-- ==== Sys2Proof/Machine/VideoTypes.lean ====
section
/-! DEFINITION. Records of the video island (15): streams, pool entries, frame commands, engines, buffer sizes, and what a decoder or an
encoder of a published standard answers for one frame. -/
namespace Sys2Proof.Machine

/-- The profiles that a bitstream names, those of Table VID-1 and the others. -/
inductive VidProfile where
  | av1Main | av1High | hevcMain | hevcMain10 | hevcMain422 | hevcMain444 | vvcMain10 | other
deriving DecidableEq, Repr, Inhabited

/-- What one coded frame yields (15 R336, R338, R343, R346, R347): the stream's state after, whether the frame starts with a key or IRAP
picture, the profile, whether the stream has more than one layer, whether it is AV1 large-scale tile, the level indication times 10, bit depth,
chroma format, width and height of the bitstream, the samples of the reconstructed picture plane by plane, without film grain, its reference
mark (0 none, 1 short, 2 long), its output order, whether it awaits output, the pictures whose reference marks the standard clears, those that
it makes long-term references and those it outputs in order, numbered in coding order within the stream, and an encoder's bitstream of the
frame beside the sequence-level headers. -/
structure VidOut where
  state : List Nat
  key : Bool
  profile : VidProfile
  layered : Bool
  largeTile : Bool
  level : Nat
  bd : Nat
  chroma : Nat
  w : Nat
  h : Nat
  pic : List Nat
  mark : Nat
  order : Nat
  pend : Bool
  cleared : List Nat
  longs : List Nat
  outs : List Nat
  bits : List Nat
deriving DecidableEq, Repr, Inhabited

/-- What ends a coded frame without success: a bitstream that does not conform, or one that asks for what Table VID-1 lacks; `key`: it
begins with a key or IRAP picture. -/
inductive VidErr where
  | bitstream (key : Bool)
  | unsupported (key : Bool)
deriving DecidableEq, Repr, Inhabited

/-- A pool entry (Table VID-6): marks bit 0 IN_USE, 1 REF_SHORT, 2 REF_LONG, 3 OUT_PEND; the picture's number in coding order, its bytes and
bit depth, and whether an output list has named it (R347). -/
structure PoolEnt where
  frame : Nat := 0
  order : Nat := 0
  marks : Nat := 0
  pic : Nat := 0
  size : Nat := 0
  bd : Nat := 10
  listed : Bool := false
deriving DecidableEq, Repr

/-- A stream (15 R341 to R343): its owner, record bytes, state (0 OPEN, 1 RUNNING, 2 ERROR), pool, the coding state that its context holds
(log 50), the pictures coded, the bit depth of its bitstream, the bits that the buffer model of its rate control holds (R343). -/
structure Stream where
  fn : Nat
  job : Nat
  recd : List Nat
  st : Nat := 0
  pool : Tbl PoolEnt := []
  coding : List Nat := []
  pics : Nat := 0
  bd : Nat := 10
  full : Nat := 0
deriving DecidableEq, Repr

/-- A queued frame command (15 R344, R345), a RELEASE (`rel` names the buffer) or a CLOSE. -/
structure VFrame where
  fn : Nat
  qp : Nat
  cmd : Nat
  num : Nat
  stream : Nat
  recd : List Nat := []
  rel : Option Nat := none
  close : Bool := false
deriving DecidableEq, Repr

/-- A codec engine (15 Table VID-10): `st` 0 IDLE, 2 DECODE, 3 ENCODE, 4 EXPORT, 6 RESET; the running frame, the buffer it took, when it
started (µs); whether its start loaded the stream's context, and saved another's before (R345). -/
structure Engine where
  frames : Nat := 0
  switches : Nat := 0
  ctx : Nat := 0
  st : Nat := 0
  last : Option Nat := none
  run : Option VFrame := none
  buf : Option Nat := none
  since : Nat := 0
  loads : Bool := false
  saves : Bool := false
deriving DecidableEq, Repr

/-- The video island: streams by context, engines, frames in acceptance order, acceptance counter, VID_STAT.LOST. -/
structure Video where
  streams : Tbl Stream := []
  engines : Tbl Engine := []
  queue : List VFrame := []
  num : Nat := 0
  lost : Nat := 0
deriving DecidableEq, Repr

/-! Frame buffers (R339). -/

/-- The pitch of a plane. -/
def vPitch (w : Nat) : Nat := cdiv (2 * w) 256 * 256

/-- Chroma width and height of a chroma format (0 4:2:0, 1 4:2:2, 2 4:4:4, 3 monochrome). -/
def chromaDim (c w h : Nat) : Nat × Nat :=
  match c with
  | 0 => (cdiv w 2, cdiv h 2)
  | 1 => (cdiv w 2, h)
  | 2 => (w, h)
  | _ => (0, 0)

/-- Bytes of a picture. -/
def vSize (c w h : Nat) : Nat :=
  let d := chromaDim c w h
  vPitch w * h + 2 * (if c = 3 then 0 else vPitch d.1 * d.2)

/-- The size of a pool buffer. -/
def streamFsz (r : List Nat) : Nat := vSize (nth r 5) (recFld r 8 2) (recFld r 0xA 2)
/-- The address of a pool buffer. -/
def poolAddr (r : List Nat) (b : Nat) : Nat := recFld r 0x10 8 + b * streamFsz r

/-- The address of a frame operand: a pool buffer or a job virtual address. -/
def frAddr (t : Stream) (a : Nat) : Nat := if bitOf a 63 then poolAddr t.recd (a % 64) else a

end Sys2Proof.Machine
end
^^^^
**The problem:** Please, from the entries above, set down exactly the lines from the one containing "inductive VidErr where" through the one containing "frame : Nat := 0", and only those.

**Task solution:**
inductive VidErr where
  | bitstream (key : Bool)
  | unsupported (key : Bool)
deriving DecidableEq, Repr, Inhabited

/-- A pool entry (Table VID-6): marks bit 0 IN_USE, 1 REF_SHORT, 2 REF_LONG, 3 OUT_PEND; the picture's number in coding order, its bytes and
bit depth, and whether an output list has named it (R347). -/
structure PoolEnt where
  frame : Nat := 0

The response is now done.